Аля принялась за ягоды, спелые, сладкие, почти горячие. Мальчишка с любопытством разглядывал ее, а она исподтишка его. Он был старше. Глаза не вытянутые, как у Али, не темные, как у нее и мамы, а круглые, цвета речного песка под прозрачной водой. Волосы у него лежали так, будто их только что постригли и уложили.

– Страшно было в лесу?

Аля кивнула.

– Что это за фигурки? – она показала на этажерку, где у корешков книг темнели человечки.

– А, это самураи. Такие японские воины.

Он сходил и принес одну.

– На, держи, посмотри. Я хочу быть таким же как этот.

Аля взяла фигурку мужчины в широких шароварах: глаза-запятые, черные волосы стянуты на затылке в пучок. Она пощупала гладкие тонкие выступы губ, лба, носа, эфес меча – как можно хотеть быть таким смешным? Хотела это спросить, но ее охватила слабость, и она опять уснула под восхищенный рассказ мальчишки о том, какие удивительные воины были эти самураи.

Потом мать надевала ей ботинки цвета старого молочного шоколада, разношенные, в трещинках и морщинах, но очень мягкие. Они вкусно пахли разгоряченной кожей, летом и каким-то средством. «Американские», – гордо сказал мальчишка. Ботинки были великоваты, но мама крепко зашнуровала их. Cпустились по лестнице, потом пошли по тропинке меж ярких цветов. Обернувшись, Аля посмотрела на дом – двухэтажный, из темного дерева, старинный, русский, загадочный. Как в сказках, которые рассказывала мать. Где-то наверху осталась комната с освещенными окнами и густыми тенями, фотографиями, фигурками самураев и темно-красным диваном – плед свесился, чашка с маками все еще стоит на полу. Другие комнаты Аля так и не увидела. Она еще была тут, шагала в тени этого дома, но уже тосковала по нему, как по всем другим, которые они покинули и куда больше никогда не вернутся.

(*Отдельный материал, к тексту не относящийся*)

-- ==== Sys2Proof/Laws/Memory.lean ====
section
/-! SUPPORT. Laws/Memory: the register file and device memory as canonical lists: every operation keeps the
canonical form, a read after a write of the same place gives what was written, and a write leaves every other
place alone. -/

namespace Sys2Proof.Machine

/-! ## Memory -/

/-- The canonical form of a memory, one entry at a time. -/
theorem Memory.wf_cons (c : Host.Cell) (m : Memory) :
    Memory.wf (c :: m) = true ↔ c.2 ≠ 0 ∧ (∀ d ∈ m.head?, c.1 < d.1) ∧ Memory.wf m = true := by
  cases m with
  | nil => simp [Memory.wf]
  | cons d m => simp [Memory.wf]; tauto

/-- In a canonical memory every later entry has a higher address. -/
theorem Memory.wf_lt {c : Host.Cell} {m : Memory} (h : Memory.wf (c :: m) = true) : ∀ d ∈ m, c.1 < d.1 := by
  induction m generalizing c with
  | nil => simp
  | cons e m ih =>
    rw [Memory.wf_cons] at h
    intro d hd
    rcases List.mem_cons.1 hd with rfl | hd
    · exact h.2.1 _ (by simp)
    · exact lt_trans (h.2.1 e (by simp)) (ih h.2.2 d hd)

/-- The canonical form, as a statement about all entries. -/
theorem Memory.wf_iff (m : Memory) :
    Memory.wf m = true ↔ m.Pairwise (fun a b => a.1 < b.1) ∧ ∀ c ∈ m, c.2 ≠ 0 := by
  induction m with
  | nil => simp [Memory.wf]
  | cons c m ih =>
    constructor
    · intro h
      have hl := Memory.wf_lt h
      rw [Memory.wf_cons] at h
      obtain ⟨h1, h2⟩ := ih.1 h.2.2
      exact ⟨List.pairwise_cons.2 ⟨hl, h1⟩, by simpa using ⟨h.1, fun a b hab => h2 (a, b) hab⟩⟩
    · rintro ⟨h1, h2⟩
      rw [List.pairwise_cons] at h1
      rw [Memory.wf_cons]
      exact ⟨h2 c (by simp), fun d hd => h1.1 d (List.mem_of_mem_head? hd),
        ih.2 ⟨h1.2, fun d hd => h2 d (by simp [hd])⟩⟩

/-- Keeping some addresses keeps the canonical form. -/
theorem Memory.wf_keep {m : Memory} (p : Nat → Bool) (h : Memory.wf m = true) : Memory.wf (m.keep p) = true := by
  rw [Memory.wf_iff] at h ⊢
  exact ⟨h.1.filter _, fun c hc => h.2 c (List.mem_filter.1 hc).1⟩

/-- An entry after a byte was put is the entry put or an old one. -/
theorem Memory.mem_put {m : Memory} {x : Nat} {w : Byte} {c : Host.Cell} (h : c ∈ m.put x w) :
    c ∈ m ∨ (c = (x, w) ∧ w ≠ 0) := by
  induction m with
  | nil =>
    simp only [Memory.put] at h
    split at h <;> simp_all
  | cons e m ih =>
    obtain ⟨a, b⟩ := e
    simp only [Memory.put] at h
    split at h
    · split at h <;> simp_all
      tauto
    · split at h
      · split at h <;> simp_all
        tauto
      · rcases List.mem_cons.1 h with rfl | h
        · simp
        · rcases ih h with h | h <;> simp_all

/-- Putting a byte keeps the canonical form. -/
theorem Memory.wf_put {m : Memory} (x : Nat) (w : Byte) (h : Memory.wf m = true) :
    Memory.wf (m.put x w) = true := by
  induction m with
  | nil =>
    simp only [Memory.put]
    split <;> simp_all [Memory.wf]
  | cons e m ih =>
    obtain ⟨a, b⟩ := e
    have hl := Memory.wf_lt h
    have h' := (Memory.wf_cons _ _).1 h
    simp only [Memory.put]
    split
    · split
      · exact h
      · rw [Memory.wf_cons]
        exact ⟨by simp_all, by simp; omega, h⟩
    · split
      · split
        · exact h'.2.2
        · rw [Memory.wf_cons]
          refine ⟨by simp_all, fun d hd => ?_, h'.2.2⟩
          have := hl d (List.mem_of_mem_head? hd)
          simp_all
      · rw [Memory.wf_cons]
        refine ⟨h'.1, fun d hd => ?_, ih h'.2.2⟩
        rcases Memory.mem_put (List.mem_of_mem_head? hd) with hm | ⟨rfl, -⟩
        · exact hl d hm
        · simp_all
          omega

/-- Writing bytes keeps the canonical form. -/
theorem Memory.wf_write {m : Memory} (x : Nat) (bs : Bytes) (h : Memory.wf m = true) :
    Memory.wf (m.write x bs) = true := by
  induction bs generalizing m x with
  | nil => exact h
  | cons b bs ih => exact ih (x + 1) (Memory.wf_put x b h)

/-- A byte below every listed address reads as 0. -/
theorem Memory.byte_below {m : Memory} {x : Nat} (h : ∀ c ∈ m, x < c.1) : m.byte x = 0 := by
  cases m with
  | nil => rfl
  | cons c m =>
    have : x < c.1 := h c (by simp)
    simp [Memory.byte, this]

/-- Read after put, same address. -/
theorem Memory.byte_put_same {m : Memory} (x : Nat) (w : Byte) (h : Memory.wf m = true) :
    (m.put x w).byte x = w := by
  induction m with
  | nil =>
    simp only [Memory.put]
    split <;> simp_all [Memory.byte]
  | cons e m ih =>
    obtain ⟨a, b⟩ := e
    have hl := Memory.wf_lt h
    have h' := (Memory.wf_cons _ _).1 h
    simp only [Memory.put]
    split
    · split
      · simp_all [Memory.byte]
      · simp [Memory.byte]
    · split
      · split
        · rename_i hx hw
          have hx : x = a := by simpa using hx
          subst hx
          rw [Memory.byte_below hl]
          simpa using (beq_iff_eq.1 hw).symm
        · simp [Memory.byte]
      · simp_all [Memory.byte]

/-- Read after put, another address. -/
theorem Memory.byte_put_other {m : Memory} {x y : Nat} (w : Byte) (h : Memory.wf m = true) (hn : y ≠ x) :
    (m.put x w).byte y = m.byte y := by
  induction m with
  | nil =>
    simp only [Memory.put]
    split
    · rfl
    · simp only [Memory.byte]
      split <;> simp_all
  | cons e m ih =>
    obtain ⟨a, b⟩ := e
    have hl := Memory.wf_lt h
    have h' := (Memory.wf_cons _ _).1 h
    simp only [Memory.put]
    split
    · rename_i hx
      split
      · rfl
      · simp only [Memory.byte]
        by_cases h1 : y < x
        · simp [h1, lt_trans h1 hx]
        · simp [h1, hn]
    · split
      · rename_i hx
        have hx : x = a := by simpa using hx
        subst hx
        split
        · by_cases h1 : y < x
          · have : ∀ c ∈ m, y < c.1 := fun c hc => lt_trans h1 (hl c hc)
            simp [Memory.byte, h1, Memory.byte_below this]
          · simp [Memory.byte, h1, hn]
        · simp [Memory.byte, hn]
      · simp only [Memory.byte, ih h'.2.2]

/-- A write leaves every byte outside it alone. -/
theorem Memory.byte_write_other {m : Memory} {x y : Nat} {bs : Bytes} (h : Memory.wf m = true)
    (hn : y < x ∨ x + bs.length ≤ y) : (m.write x bs).byte y = m.byte y := by
  induction bs generalizing m x with
  | nil => rfl
  | cons b bs ih =>
    simp only [List.length_cons] at hn
    rw [Memory.write, ih (Memory.wf_put x b h) (by omega), Memory.byte_put_other b h (by omega)]

/-- A write gives every byte inside it its new value. -/
theorem Memory.byte_write_same {m : Memory} {x i : Nat} {bs : Bytes} (h : Memory.wf m = true)
    (hi : i < bs.length) : (m.write x bs).byte (x + i) = bs[i] := by
  induction bs generalizing m x i with
  | nil => simp at hi
  | cons b bs ih =>
    have h1 := Memory.wf_put x b h
    rw [Memory.write]
    cases i with
    | zero => rw [Memory.byte_write_other h1 (by omega)]; simpa using Memory.byte_put_same x b h
    | succ i =>
      have := ih (x := x + 1) (i := i) h1 (by simpa using hi)
      simpa [Nat.add_assoc, Nat.add_comm 1 i] using this

/-! ## The register file -/

/-- The canonical form of the register file, one entry at a time. -/
theorem Dict.wf_cons (v : Variant) (e : Nat × Val) (d : Dict) :
    Dict.wf v (e :: d) = true ↔ e.2 ≠ defaultAt v e.1 ∧ (∀ f ∈ d.head?, e.1 < f.1) ∧ Dict.wf v d = true := by
  cases d with
  | nil => simp [Dict.wf]
  | cons f d => simp [Dict.wf]; tauto

/-- The canonical form, as a statement about all entries. -/
theorem Dict.wf_iff (v : Variant) (d : Dict) :
    Dict.wf v d = true ↔ d.Pairwise (fun a b => a.1 < b.1) ∧ ∀ e ∈ d, e.2 ≠ defaultAt v e.1 := by
  induction d with
  | nil => simp [Dict.wf]
  | cons e d ih =>
    rw [Dict.wf_cons, ih, List.pairwise_cons]
    constructor
    · rintro ⟨h1, h2, h3, h4⟩
      refine ⟨⟨fun f hf => ?_, h3⟩, by simpa using ⟨h1, fun a b hab => h4 (a, b) hab⟩⟩
      cases d with
      | nil => simp at hf
      | cons g d =>
        have hg := h2 g (by simp)
        rcases List.mem_cons.1 hf with rfl | hf
        · exact hg
        · exact lt_trans hg ((List.pairwise_cons.1 h3).1 f hf)
    · rintro ⟨⟨h1, h2⟩, h3⟩
      exact ⟨h3 e (by simp), fun f hf => h1 f (List.mem_of_mem_head? hf), h2, fun f hf => h3 f (by simp [hf])⟩

/-- Dropping entries keeps the canonical form. -/
theorem Dict.wf_filter {v : Variant} {d : Dict} (p : Nat × Val → Bool) (h : Dict.wf v d = true) :
    Dict.wf v (d.filter p) = true := by
  rw [Dict.wf_iff] at h ⊢
  exact ⟨h.1.filter _, fun c hc => h.2 c (List.mem_filter.1 hc).1⟩

/-- Unlisting an address keeps the other entries in their order. -/
theorem Dict.erase_sublist (d : Dict) (x : Nat) : (d.erase x).Sublist d := by
  induction d with
  | nil => simp [Dict.erase]
  | cons e d ih =>
    obtain ⟨a, w⟩ := e
    simp only [Dict.erase]
    split
    · exact List.Sublist.refl _
    · split
      · exact List.sublist_cons_self _ _
      · exact ih.cons_cons _

/-- An entry after an insertion is the new one or an old one. -/
theorem Dict.mem_insert {d : Dict} {x : Nat} {w : Val} {e : Nat × Val} (h : e ∈ d.insert x w) :
    e ∈ d ∨ e = (x, w) := by
  induction d with
  | nil => simp_all [Dict.insert]
  | cons f d ih =>
    obtain ⟨a, u⟩ := f
    simp only [Dict.insert] at h
    split at h
    · simp_all; tauto
    · split at h
      · simp_all; tauto
      · rcases List.mem_cons.1 h with rfl | h
        · simp
        · rcases ih h with h | h <;> simp_all

/-- Storing a value keeps the canonical form. -/
theorem Dict.wf_set {v : Variant} {d : Dict} (x : Nat) (w : Val) (h : Dict.wf v d = true) :
    Dict.wf v (d.set v x w) = true := by
  rw [Dict.wf_iff] at h ⊢
  obtain ⟨h1, h2⟩ := h
  unfold Dict.set
  split
  · exact ⟨h1.sublist (d.erase_sublist x), fun e he => h2 e ((d.erase_sublist x).subset he)⟩
  · rename_i hw
    refine ⟨?_, fun e he => ?_⟩
    · clear h2 hw
      induction d with
      | nil => simp [Dict.insert]
      | cons f d ih =>
        obtain ⟨a, u⟩ := f
        rw [List.pairwise_cons] at h1
        simp only [Dict.insert]
        split
        · rename_i hx
          rw [List.pairwise_cons, List.pairwise_cons]
          refine ⟨fun e he => ?_, h1⟩
          rcases List.mem_cons.1 he with rfl | he
          · exact hx
          · exact lt_trans hx (h1.1 e he)
        · split
          · rename_i hx
            have hx : x = a := by simpa using hx
            subst hx
            exact List.pairwise_cons.2 h1
          · rw [List.pairwise_cons]
            refine ⟨fun e he => ?_, ih h1.2⟩
            rcases Dict.mem_insert he with he | rfl
            · exact h1.1 e he
            · simp_all
              omega
    · rcases Dict.mem_insert he with he | rfl
      · exact h2 e he
      · simpa using hw

/-- An address below every listed one is unlisted. -/
theorem Dict.find_below {d : Dict} {x : Nat} (h : ∀ e ∈ d, x < e.1) : d.find x = none := by
  cases d with
  | nil => rfl
  | cons e d =>
    have : x < e.1 := h e (by simp)
    simp [Dict.find, this]

theorem Dict.find_insert_same (d : Dict) (x : Nat) (w : Val) : (d.insert x w).find x = some w := by
  induction d with
  | nil => simp [Dict.insert, Dict.find]
  | cons e d ih =>
    obtain ⟨a, u⟩ := e
    simp only [Dict.insert]
    split
    · simp [Dict.find]
    · split
      · simp [Dict.find]
      · simp_all [Dict.find]

theorem Dict.find_insert_other {d : Dict} {x y : Nat} (w : Val)
    (hn : y ≠ x) : (d.insert x w).find y = d.find y := by
  induction d with
  | nil => simp [Dict.insert, Dict.find, hn]
  | cons e d ih =>
    obtain ⟨a, u⟩ := e
    simp only [Dict.insert]
    split
    · rename_i hx
      simp only [Dict.find]
      by_cases h1 : y < x
      · simp [h1, lt_trans h1 hx]
      · simp [h1, hn]
    · split
      · rename_i hx
        have hx : x = a := by simpa using hx
        subst hx
        simp [Dict.find, hn]
      · simp only [Dict.find, ih]

theorem Dict.find_erase_same {d : Dict} (x : Nat) (h : d.Pairwise (fun a b => a.1 < b.1)) :
    (d.erase x).find x = none := by
  induction d with
  | nil => rfl
  | cons e d ih =>
    obtain ⟨a, u⟩ := e
    rw [List.pairwise_cons] at h
    simp only [Dict.erase]
    split
    · simp_all [Dict.find]
    · split
      · rename_i hx
        have hx : x = a := by simpa using hx
        subst hx
        exact Dict.find_below h.1
      · simp_all [Dict.find]

theorem Dict.find_erase_other {d : Dict} {x y : Nat} (h : d.Pairwise (fun a b => a.1 < b.1)) (hn : y ≠ x) :
    (d.erase x).find y = d.find y := by
  induction d with
  | nil => rfl
  | cons e d ih =>
    obtain ⟨a, u⟩ := e
    rw [List.pairwise_cons] at h
    simp only [Dict.erase]
    split
    · rfl
    · split
      · rename_i hx
        have hx : x = a := by simpa using hx
        subst hx
        by_cases h1 : y < x
        · have : ∀ e ∈ d, y < e.1 := fun e he => lt_trans h1 (h.1 e he)
          simp [Dict.find, h1, Dict.find_below this]
        · simp [Dict.find, h1, hn]
      · simp only [Dict.find, ih h.2]

/-- A stored value is what the address holds. -/
theorem Dict.get_set_same {v : Variant} {d : Dict} (x : Nat) (w : Val) (h : Dict.wf v d = true) :
    ((d.set v x w).find x).getD (defaultAt v x) = w := by
  unfold Dict.set
  split
  · rename_i hw
    rw [Dict.find_erase_same x ((Dict.wf_iff v d).1 h).1]
    simpa using (beq_iff_eq.1 hw).symm
  · rw [Dict.find_insert_same]; rfl

/-- Storing a value leaves every other address alone. -/
theorem Dict.find_set_other {v : Variant} {d : Dict} {x y : Nat} (w : Val) (h : Dict.wf v d = true) (hn : y ≠ x) :
    (d.set v x w).find y = d.find y := by
  unfold Dict.set
  split
  · exact Dict.find_erase_other ((Dict.wf_iff v d).1 h).1 hn
  · exact Dict.find_insert_other w hn

/-! ## Objects -/

theorem State.valAt_setVal_same {s : State} (a : Nat) (w : Val) (h : Dict.wf s.part.variant s.dict = true) :
    (s.setVal a w).valAt a = w := Dict.get_set_same a w h

theorem State.valAt_setVal_other {s : State} {a b : Nat} (w : Val) (h : Dict.wf s.part.variant s.dict = true)
    (hn : b ≠ a) : (s.setVal a w).valAt b = s.valAt b := by
  simp only [State.valAt, State.setVal, Dict.find_set_other w h hn]

theorem State.numAt_setNum_same {s : State} (a x : Nat) (h : Dict.wf s.part.variant s.dict = true) :
    (s.setNum a x).numAt a = x := by
  simp [State.numAt, State.setNum, State.valAt_setVal_same a _ h, Val.toNat]

theorem State.numAt_setNum_other {s : State} {a b : Nat} (x : Nat) (h : Dict.wf s.part.variant s.dict = true)
    (hn : b ≠ a) : (s.setNum a x).numAt b = s.numAt b := by
  simp only [State.numAt, State.setNum, State.valAt_setVal_other _ h hn]

/-- R80: a counter below its maximum counts by one. -/
theorem State.bump_below {s : State} {a : Nat} (h : s.numAt a + 1 < 2 ^ 64) : s.bump a = s.setNum a (s.numAt a + 1) := by
  unfold State.bump State.bumpBy
  exact if_pos h

/-! ## Lists by index -/

@[simp] theorem length_modifyAt {α : Type} (xs : List α) (i : Nat) (f : α → α) : (modifyAt xs i f).length = xs.length := by
  induction xs generalizing i with
  | nil => rfl
  | cons x xs ih => cases i <;> simp [modifyAt, ih]

theorem nth_modifyAt_same {α : Type} {xs : List α} {i : Nat} (f : α → α) (d : α) (h : i < xs.length) :
    nth (modifyAt xs i f) i d = f (nth xs i d) := by
  induction xs generalizing i with
  | nil => simp at h
  | cons x xs ih =>
    cases i with
    | zero => rfl
    | succ i => exact ih (by simpa using h)

theorem nth_modifyAt_other {α : Type} {xs : List α} {i j : Nat} (f : α → α) (d : α) (h : j ≠ i) :
    nth (modifyAt xs i f) j d = nth xs j d := by
  induction xs generalizing i j with
  | nil => rfl
  | cons x xs ih =>
    cases i <;> cases j
    · exact absurd rfl h
    · rfl
    · rfl
    · exact ih (fun e => h (by rw [e]))

end Sys2Proof.Machine
end

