theorem State.SoundP3.ite {α β γ : Type} {c : Prop} [Decidable c] {x y : α × β × γ × State}
    (hx : State.SoundP3 m o n x) (hy : State.SoundP3 m o n y) : State.SoundP3 m o n (if c then x else y) := by
  split <;> assumption

theorem State.SoundF.ite {α : Type} {c : Prop} [Decidable c] {x y : State × α} (hx : State.SoundF m o n x)
    (hy : State.SoundF m o n y) : State.SoundF m o n (if c then x else y) := by split <;> assumption

theorem State.SoundG.ite {c : Prop} [Decidable c] {x y : Gw} (hx : State.SoundG m o n x)
    (hy : State.SoundG m o n y) : State.SoundG m o n (if c then x else y) := by split <;> assumption

theorem State.SoundGR.ite {c : Prop} [Decidable c] {x y : GuardRun} (hx : State.SoundGR m o n x)
    (hy : State.SoundGR m o n y) : State.SoundGR m o n (if c then x else y) := by split <;> assumption

theorem State.SoundPG.ite {α : Type} {c : Prop} [Decidable c] {x y : α × Gw} (hx : State.SoundPG m o n x)
    (hy : State.SoundPG m o n y) : State.SoundPG m o n (if c then x else y) := by split <;> assumption

theorem State.SoundO.ite {c : Prop} [Decidable c] {x y : Option State} (hx : State.SoundO m o n x)
    (hy : State.SoundO m o n y) : State.SoundO m o n (if c then x else y) := by split <;> assumption

theorem State.SoundX.ite {c : Prop} [Decidable c] {x y : Host.Outcome State Fault Refusal}
    (hx : State.SoundX m o n x) (hy : State.SoundX m o n y) : State.SoundX m o n (if c then x else y) := by
  split <;> assumption

theorem State.SoundR.ite {c : Prop} [Decidable c] {x y : Reply} (hx : State.SoundR m o n x)
    (hy : State.SoundR m o n y) : State.SoundR m o n (if c then x else y) := by split <;> assumption

theorem State.SoundP.mk {α : Type} {a : α} {s : State} (h : State.Sound m o n s) : State.SoundP m o n (a, s) := h

theorem State.SoundP.snd {α : Type} {y : α × State} (h : State.SoundP m o n y) : State.Sound m o n y.2 := h

theorem State.SoundP.of {α : Type} {y : α × State} {a : α} {s : State} (e : y = (a, s)) (h : State.SoundP m o n y) :
    State.Sound m o n s := by subst e; exact h

theorem State.SoundP2.snd {α β : Type} {y : α × β × State} (h : State.SoundP2 m o n y) : State.Sound m o n y.2.2 := h

theorem State.SoundP2.mk {α β : Type} {a : α} {b : β} {s : State} (h : State.Sound m o n s) :
    State.SoundP2 m o n (a, b, s) := h

theorem State.SoundP2.of {α β : Type} {y : α × β × State} {a : α} {b : β} {s : State} (e : y = (a, b, s))
    (h : State.SoundP2 m o n y) : State.Sound m o n s := by subst e; exact h

theorem State.SoundP3.mk {α β γ : Type} {a : α} {b : β} {c : γ} {s : State} (h : State.Sound m o n s) :
    State.SoundP3 m o n (a, b, c, s) := h

theorem State.SoundP3.of {α β γ : Type} {y : α × β × γ × State} {a : α} {b : β} {c : γ} {s : State}
    (e : y = (a, b, c, s)) (h : State.SoundP3 m o n y) : State.Sound m o n s := by subst e; exact h

theorem State.SoundF.mk {α : Type} {a : α} {s : State} (h : State.Sound m o n s) : State.SoundF m o n (s, a) := h

theorem State.SoundF.fst {α : Type} {y : State × α} (h : State.SoundF m o n y) : State.Sound m o n y.1 := h

theorem State.SoundF.of {α : Type} {y : State × α} {a : α} {s : State} (e : y = (s, a)) (h : State.SoundF m o n y) :
    State.Sound m o n s := by subst e; exact h

theorem State.SoundG.mk {b : Bool} {s : State} (h : State.Sound m o n s) :
    State.SoundG m o n { state := s, ok := b } := h

theorem State.SoundG.state {y : Gw} (h : State.SoundG m o n y) : State.Sound m o n y.state := h

theorem State.SoundGR.mk {e : Option (Nat × Nat)} {k : Nat} {s : State} (h : State.Sound m o n s) :
    State.SoundGR m o n { state := s, ended := e, bytes := k } := h

theorem State.SoundGR.state {y : GuardRun} (h : State.SoundGR m o n y) : State.Sound m o n y.state := h

theorem State.SoundPG.mk {α : Type} {a : α} {y : Gw} (h : State.SoundG m o n y) : State.SoundPG m o n (a, y) := h

theorem State.SoundPG.snd {α : Type} {y : α × Gw} (h : State.SoundPG m o n y) : State.SoundG m o n y.2 := h

theorem State.SoundPG.of {α : Type} {y : α × Gw} {a : α} {g : Gw} (e : y = (a, g)) (h : State.SoundPG m o n y) :
    State.SoundG m o n g := by subst e; exact h

theorem State.SoundO.none : State.SoundO m o n .none := fun _ e => absurd e (Option.some_ne_none _).symm

theorem State.SoundO.some {s : State} (h : State.Sound m o n s) : State.SoundO m o n (.some s) :=
  fun _ e => Option.some.inj e ▸ h

theorem State.SoundO.of {y : Option State} {s : State} (e : y = .some s) (h : State.SoundO m o n y) :
    State.Sound m o n s := h s e

theorem State.SoundO.getD {y : Option State} {s : State} (h : State.SoundO m o n y) (hs : State.Sound m o n s) :
    State.Sound m o n (y.getD s) := by
  cases y with
  | none => exact hs
  | some x => exact h x rfl

theorem State.SoundOP.ite {α : Type} {c : Prop} [Decidable c] {x y : Option (α × State)}
    (hx : State.SoundOP m o n x) (hy : State.SoundOP m o n y) : State.SoundOP m o n (if c then x else y) := by
  split <;> assumption

theorem State.SoundOP.none {α : Type} : State.SoundOP (α := α) m o n .none :=
  fun _ _ e => absurd e (Option.some_ne_none _).symm

theorem State.SoundOP.some {α : Type} {y : α × State} (h : State.SoundP m o n y) : State.SoundOP m o n (.some y) :=
  fun _ _ e => by have := Option.some.inj e; subst this; exact h

theorem State.SoundOP.of {α : Type} {y : Option (α × State)} {x : α × State} (e : y = .some x)
    (h : State.SoundOP m o n y) : State.SoundP m o n x := h x.1 x.2 e

theorem State.SoundX.next {s : State} (h : State.Sound m o n s) : State.SoundX m o n (.next s) :=
  fun _ e => Host.Outcome.next.inj e ▸ h

theorem State.SoundX.fault {f : Fault} : State.SoundX m o n (.fault f) := by
  intro s e
  simp at e

theorem State.SoundR.done {f : Nat} {b : Bytes} {s : State} (h : State.Sound m o n s) :
    State.SoundR m o n (.done f b s) := h

theorem State.SoundR.refused {f c : Nat} {s : State} (h : State.Sound m o n s) :
    State.SoundR m o n (.refused f c s) := h

theorem State.SoundR.later {s : State} (h : State.Sound m o n s) : State.SoundR m o n (.later s) := h

theorem State.SoundR.of_done {y : Reply} {f : Nat} {b : Bytes} {s : State} (e : y = .done f b s)
    (h : State.SoundR m o n y) : State.Sound m o n s := by subst e; exact h

theorem State.SoundR.of_refused {y : Reply} {f c : Nat} {s : State} (e : y = .refused f c s)
    (h : State.SoundR m o n y) : State.Sound m o n s := by subst e; exact h

theorem State.SoundR.of_later {y : Reply} {s : State} (e : y = .later s)
    (h : State.SoundR m o n y) : State.Sound m o n s := by subst e; exact h

theorem State.Sound.foldl {α : Type} {f : State → α → State} {xs : List α} {s : State} (h : State.Sound m o n s)
    (hf : ∀ s x, State.Sound m o n s → State.Sound m o n (f s x)) : State.Sound m o n (xs.foldl f s) := by
  induction xs generalizing s with
  | nil => exact h
  | cons x xs ih => exact ih (hf s x h)

theorem State.SoundG.foldl {α : Type} {f : Gw → α → Gw} {xs : List α} {g : Gw} (h : State.SoundG m o n g)
    (hf : ∀ g x, State.SoundG m o n g → State.SoundG m o n (f g x)) : State.SoundG m o n (xs.foldl f g) := by
  induction xs generalizing g with
  | nil => exact h
  | cons x xs ih => exact ih (hf g x h)

theorem State.SoundPG.foldl {α β : Type} {f : β × Gw → α → β × Gw} {xs : List α} {y : β × Gw}
    (h : State.SoundPG m o n y) (hf : ∀ y x, State.SoundPG m o n y → State.SoundPG m o n (f y x)) :
    State.SoundPG m o n (xs.foldl f y) := by
  induction xs generalizing y with
  | nil => exact h
  | cons x xs ih => exact ih (hf y x h)

theorem State.SoundP.foldl {α β : Type} {f : β × State → α → β × State} {xs : List α} {y : β × State}
    (h : State.SoundP m o n y) (hf : ∀ y x, State.SoundP m o n y → State.SoundP m o n (f y x)) :
    State.SoundP m o n (xs.foldl f y) := by
  induction xs generalizing y with
  | nil => exact h
  | cons x xs ih => exact ih (hf y x h)

/-! ## The plain operations of Machine/Ops -/

theorem State.Sound.setVal {s : State} {a : Nat} {w : Val} (h : State.Sound m o n s)
    (hm : Field.sub [.dict] m = true) : State.Sound m o n (s.setVal a w) :=
  State.Sound.renewed [.dict] h hm rfl (Nat.le_refl _) (fun g => ⟨⟨Dict.wf_set a w g.1.1, g.1.2⟩, g.2⟩)

theorem State.Sound.writeMem {s : State} {x : Nat} {bs : Bytes} (h : State.Sound m o n s)
    (hm : Field.sub [.mem] m = true) : State.Sound m o n (s.writeMem x bs) :=
  State.Sound.renewed [.mem] h hm rfl (Nat.le_refl _) (fun g => ⟨⟨g.1.1, Memory.wf_write x bs g.1.2⟩, g.2⟩)

theorem State.Sound.advance {s : State} {t : Nat} (h : State.Sound m o n s) (hm : Field.sub [.clock] m = true) :
    State.Sound m o n (s.advance t) := by
  unfold State.advance
  split
  · exact h
  · rename_i hc
    refine State.Sound.congr [.clock] h hm rfl rfl ?_ rfl rfl rfl
    simp at hc ⊢
    omega

theorem State.Sound.idleCycle {s : State} (h : State.Sound m o n s) (hm : Field.sub [.clock] m = true) :
    State.Sound m o n s.idleCycle := by
  unfold State.idleCycle
  split
  · exact h
  · exact State.Sound.congr [.clock] h hm rfl rfl (Nat.le_add_right _ _) rfl rfl rfl

theorem State.Sound.setSlot {s : State} {i : Nat} {f : Slot → Slot} (h : State.Sound m o n s)
    (hm : Field.sub [.ingest] m = true) : State.Sound m o n (s.setSlot i f) :=
  State.Sound.congr [.ingest] h hm rfl rfl (Nat.le_refl _) rfl rfl (by simp [State.shape, State.setSlot])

Мальчишка в синей футболке ждал на платформе, пока электричка не тронется. Собака сидела у его ног, ее шерсть золотилась на насыщенном, как персиковый компот, августовском свету. Аля помахала мальчишке, он помахал в ответ. Состав дернулся, и вот уже она и мама едут, а синяя футболка быстро уплывает назад. Чувство очередной потери нахлынуло с такой мощью, что Аля заплакала. Сидевшие напротив две девушки уставились на нее. Они казались близнецами, обе были в вареных джинсах, с начесами обесцвеченных волос, кольцами в ушах и сильно подведенными глазами. Одна из девушек протянула Але жевательную резинку – квадратик, похожий на ластик, в яркой обертке. Аля взяла, сжала в кулачок и разрыдалась. Мать подняла ее на руки, пронесла через весь вагон, поставила на пол в тамбуре – за окном зелеными штрихами, не успевающими воплотиться в деревья, проносились леса.